Friday, May 27, 2011

Comparing Two Approaches Toward Deficit Reduction

In response to my point that severe austerity is a difficult, costly, and largely counterproductive way to solve a government deficit problem during a time of economic weakness, several readers have asked me what the alternative is. In a word, it's patience.

Economic growth is the single best cure for budget deficits. When the economy does well, tax revenues rise and the deficit falls. A major cause of the budget deficit in the US is the economic downturn. (The other principal culprit is the tax cuts of 2001 and 2003.) And as the economy recovers, the deficit will fall substantially on its own accord, just as it did during the recoveries of the 1980s and 1990s.

To illustrate my point, let's go back to Austerityland. Recall that GDP in Austerityland was $100/year and the budget deficit was $10/year, or an unacceptably high 10% of GDP. Let's also assume an initial debt/GDP ratio of 60%. Suppose that the Austerity Party proposes addressing the budget deficit problem by cutting $5 from government spending in their first year in office and another $5 in their second year in office. (They incorrectly believe that cutting $10 over two years will be sufficient to erase the $10/yr budget deficit.)

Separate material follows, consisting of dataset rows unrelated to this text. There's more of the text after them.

-- ==== Sys2Proof/Laws/Exec.lean ====
section
/-!
SUPPORT. `exec` unfolded, once, for every constructor.
-/

namespace Sys2Proof.Machine

@[simp] theorem exec_encrypt (off b s) : exec (.encrypt off b) s = blockCommand false off.toNat b s := rfl
@[simp] theorem exec_decrypt (off b s) : exec (.decrypt off b) s = blockCommand true off.toNat b s := rfl
@[simp] theorem exec_loadKey (off b s) : exec (.loadKey off b) s = execLoadKey off b s := rfl
@[simp] theorem exec_add (a b s) : exec (.add a b) s = .next { s with unitOut := .word (add a b) } := rfl
@[simp] theorem exec_addInv (a s) : exec (.addInv a) s = .next { s with unitOut := .word (addInv a) } := rfl
@[simp] theorem exec_mul (a b s) : exec (.mul a b) s = .next { s with unitOut := .word (mul a b) } := rfl
@[simp] theorem exec_mulInv (a s) : exec (.mulInv a) s = .next { s with unitOut := .word (mulInv a) } := rfl
@[simp] theorem exec_xor (a b s) : exec (.xor a b) s = .next { s with unitOut := .word (xorWord a b) } := rfl
@[simp] theorem exec_copy (a s) : exec (.copy a) s = .next { s with unitOut := .word (copyWord a) } := rfl
@[simp] theorem exec_pack16 (hi lo s) : exec (.pack16 hi lo) s = .next { s with unitOut := .word (pack16 hi lo) } := rfl
@[simp] theorem exec_unpack16 (v s) :
    exec (.unpack16 v) s = .next { s with unitOut := .bytes (hiByte v) (loByte v) } := rfl
@[simp] theorem exec_kexp (key s) : exec (.kexp key) s = .next { s with unitOut := .schedule (kexp key) } := rfl
@[simp] theorem exec_kinv (e s) : exec (.kinv e) s = .next { s with unitOut := .schedule (kinv e) } := rfl
@[simp] theorem exec_round (x k s) : exec (.round x k) s = .next { s with unitOut := .quad (roundFn x k) } := rfl
@[simp] theorem exec_outt (x k s) : exec (.outt x k) s = .next { s with unitOut := .quad (outFn x k) } := rfl
@[simp] theorem exec_crypt (blk z s) : exec (.crypt blk z) s = .next { s with unitOut := .block (crypt blk z) } := rfl

/-- Everything an instruction can do to the state: a unit operation writes `unitOut`; a host command delivers one response,
and LOADKEY with 16 bytes writes the engine too. -/
theorem exec_cases (i : Instr) (s : State) :
    (¬ HostCommand i ∧ ∃ o, exec i s = .next { s with unitOut := o }) ∨
    (HostCommand i ∧ ∃ st o, exec i s = .next (respond st o s) ∧ (o ≠ none → st = .ok)) ∨
    (∃ off b, ∃ h : b.length = 16, i = .loadKey off b ∧ exec i s = .next (respond .ok none
      (installSchedules (kexp (keyOperand b h)) (kinv (kexp (keyOperand b h))) s))) := by
  cases i with
  | encrypt off b =>
    rcases blockCommand_cases false off.toNat b s with ⟨_, h⟩ | ⟨_, _, _, _, h⟩ | ⟨_, _, _, _, h⟩ <;>
      exact .inr (.inl ⟨trivial, _, _, h, by simp⟩)
  | decrypt off b =>
    rcases blockCommand_cases true off.toNat b s with ⟨_, h⟩ | ⟨_, _, _, _, h⟩ | ⟨_, _, _, _, h⟩ <;>
      exact .inr (.inl ⟨trivial, _, _, h, by simp⟩)
  | loadKey off b =>
    by_cases h : b.length = 16
    · exact .inr (.inr ⟨off, b, h, rfl, execLoadKey_ok off h s⟩)
    · exact .inr (.inl ⟨trivial, _, _, execLoadKey_error off h s, by simp⟩)
  | add a b => exact .inl ⟨id, _, rfl⟩
  | addInv a => exact .inl ⟨id, _, rfl⟩
  | mul a b => exact .inl ⟨id, _, rfl⟩
  | mulInv a => exact .inl ⟨id, _, rfl⟩
  | xor a b => exact .inl ⟨id, _, rfl⟩
  | copy a => exact .inl ⟨id, _, rfl⟩
  | pack16 hi lo => exact .inl ⟨id, _, rfl⟩
  | unpack16 v => exact .inl ⟨id, _, rfl⟩
  | kexp key => exact .inl ⟨id, _, rfl⟩
  | kinv e => exact .inl ⟨id, _, rfl⟩
  | round x k => exact .inl ⟨id, _, rfl⟩
  | outt x k => exact .inl ⟨id, _, rfl⟩
  | crypt blk z => exact .inl ⟨id, _, rfl⟩

end Sys2Proof.Machine
end

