-- ==== Sys2Proof/Laws/KeyInverter.lean ====
section
/-!
SUPPORT. KINV read entry by entry, so that no proof unfolds its nine groups again.
-/

namespace Sys2Proof.Machine

theorem mapTable_length : mapTable.length = 52 := rfl

/-- The 52 words in order, each by its mapping-table entry. -/
theorem kinv_toList (e : Schedule) : (kinv e).toList = mapTable.map fun m => m.t.apply e[m.src.val] := rfl

/-- Word `i` of KINV, by entry `i` of the mapping table. -/
theorem kinv_getElem (e : Schedule) (i : Nat) (h : i < 52) :
    (kinv e)[i] = (mapTable[i]'(mapTable_length ▸ h)).t.apply e[(mapTable[i]'(mapTable_length ▸ h)).src.val] := by
  have hl : (kinv e)[i] = (kinv e).toList[i]'(by simp [h]) := (Vector.getElem_toList ..).symm
  rw [hl]
  simp only [kinv_toList, List.getElem_map]

/-- Entry `i` of the mapping table is the entry for destination `i`. -/
theorem mapTable_at_dst : ∀ m ∈ mapTable, mapTable[m.dst.val]? = some m := by decide

@[simp] theorem Transform.apply_copy (a : Word) : Transform.copy.apply a = a := rfl
@[simp] theorem Transform.apply_addInv (a : Word) : Transform.addInv.apply a = Sys2Proof.Machine.addInv a := rfl
@[simp] theorem Transform.apply_mulInv (a : Word) : Transform.mulInv.apply a = Sys2Proof.Machine.mulInv a := rfl

end Sys2Proof.Machine
end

Now suppose that there is a rival party: the Growth Party. (Maybe we could call them "The G Party"?) They propose addressing the budget deficit problem through patience. Let the economy grow, they argue, and skip the sharp austerity measures. Instead, just keep government spending constant for a few years, so that spending is gradually brought more in line with tax revenues but a sharp fiscal contraction is avoided.

The results of these two approaches for addressing the country's deficit and debt problem may surprise you. Making a few reasonable assumptions (which are specified below, for those of you who are interested), we can compare the effects of these two alternatives on real GDP and on the debt/GDP ratio. The results are summarized in the chart below.


At the end of the fifth year, the country will still be running budget deficits under either approach (though they'll be somewhat smaller under the austerity program). It will also have a roughly similar amount of debt under either scenario, at approximately 75% of GDP. But the path the country followed to get there will be very different depending on which policy they pursued.

Under the austerity program, the country will have experienced a sharp recession (and possibly deflation), so that by the fifth year the average family will still have less real income than they did before the austerity program. Under the growth program, on the other hand, income will have increased steadily, so that after five years the average family's annual income will be almost 20% higher in real terms than under the austerity program -- while the government's debt burden is no greater. (Of course in year 6 the government may decide to change its policies under either scenario.)

Given this choice, which policy would you vote for?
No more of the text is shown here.